In their book, "Generations," http://www.amazon.com/Generations-History-Americas-Future-1584/dp/0688119123 William strauss and Neil Howe describe the Puritans as both, "progressive" when young, "prudes" when old. This is more or less true of the so-called "Idealist" generational types, the latest of which is the Baby Boomers.

The Puritans (and other Idealists) are born after their parents have waged and won a successful war (Armada War with Spain for the Puritans, World War II for the Baby Boomers.) These children are born into a halcyon "New Age" time, and given free rein for intellectual exploration, while their parents (a different, "civic" achetype), try to make the world "work." Such Idealist generations are therefore "progressive," in their thinking (for their time), and narrow gender differences, allowing their women more participation in society than their mothers enjoyed. Idealists, including Puritans, are therefore more "romantic" than other generations.

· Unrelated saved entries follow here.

/-- R11: `present` is written by reset and by a verify only: to `true` at its start, or to `false` by a byte received
that differs from `CFG[idx]`. -/
def Obligations.OnlyAVerifyWritesPresent : Prop :=
  ∀ s t : State, step s = .next t → t.present ≠ s.present →
    (∃ rest, s.inputs = .reset :: rest ∧ t.present = false) ∨
    (t.cur = some .vfycfg ∧ t.phase = .fCs ∧ t.present = true) ∨
    (s.cur = some .vfycfg ∧ s.phase = .fData ∧ t.rdata ≠ cfgByte s.cfg s.idx ∧ t.present = false)

/-- R12: `mode` is written by reset and by the last step of a workflow only, which writes the mode of that workflow. -/
def Obligations.OnlyAFinishedWorkflowWritesMode : Prop :=
  ∀ s t : State, step s = .next t → t.mode ≠ s.mode →
    (∃ rest, s.inputs = .reset :: rest ∧ t.mode = .unset) ∨
    (s.wstep = .wFinish ∧ s.phase = .idle ∧ t.wstep = .wNone ∧ t.mode = s.wsel.toMode)

/-- R20, R21: no step writes a preset or a parameter. -/
def Obligations.PresetsAreConstants : Prop :=
  ∀ s t : State, step s = .next t →
    t.presetSingle = s.presetSingle ∧ t.presetDual = s.presetDual ∧ t.dummyTx = s.dummyTx

/-- R13, R74: the position after a step depends on no byte received: two states that differ in what has been and will be
received, and in everything the engine makes of it, move to the same position, but for the branch out of `W_VERIFY`. -/
def Obligations.PositionIgnoresReceivedBytes : Prop :=
  ∀ (s t : State) (p : Bool) (rd : Byte) (ac : U24) (rt : U32) (bus : List BusEvent) (dg : List DiagRecord)
    (rets : List RetVal) (rem : Remote) (n : Nat), (s.wstep = .wVerify → s.phase ≠ .fClose) →
    step s = .next t →
      ∃ t', step { s with present := p, rdata := rd, acc := ac, ret := rt, bus := bus, diag := dg, rets := rets,
                          remote := rem, draws := n } = .next t' ∧
        t'.wstep = t.wstep ∧ t'.cur = t.cur ∧ t'.phase = t.phase ∧ t'.idx = t.idx ∧
        t'.cs = t.cs ∧ t'.session = t.session

/-- R75, R113: turned-away words leave no mark: any number of words presented to a busy engine are each turned away, and
the engine is then where it was. -/
def Obligations.TurnedAwayWordsLeaveNoMark : Prop :=
  ∀ (s : State) (ws : List PortWord) (rest : List HostEvent), s.busy = true →
    s.inputs = ws.map .issue ++ rest → after ws.length s = .next { s with inputs := rest }
end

As rising adults, Idealists, tear down society with "Great Awakenings, such as those of the 1640s, 1730s, and 1960s, having morphed from youthful "free thinkers" into "radicals" distrusted by their immediate elders and juniors. They then spend their midlives building a new society, creating a "perfect" world (for them), and warning their children against too much "change." Their aging process takes a longer time than is true for other generations, and they become prudes at the end.

Young 19th century "Victorians" remembered the older, not the younger version of the 17th century Puritans, which is to say the more prudish one.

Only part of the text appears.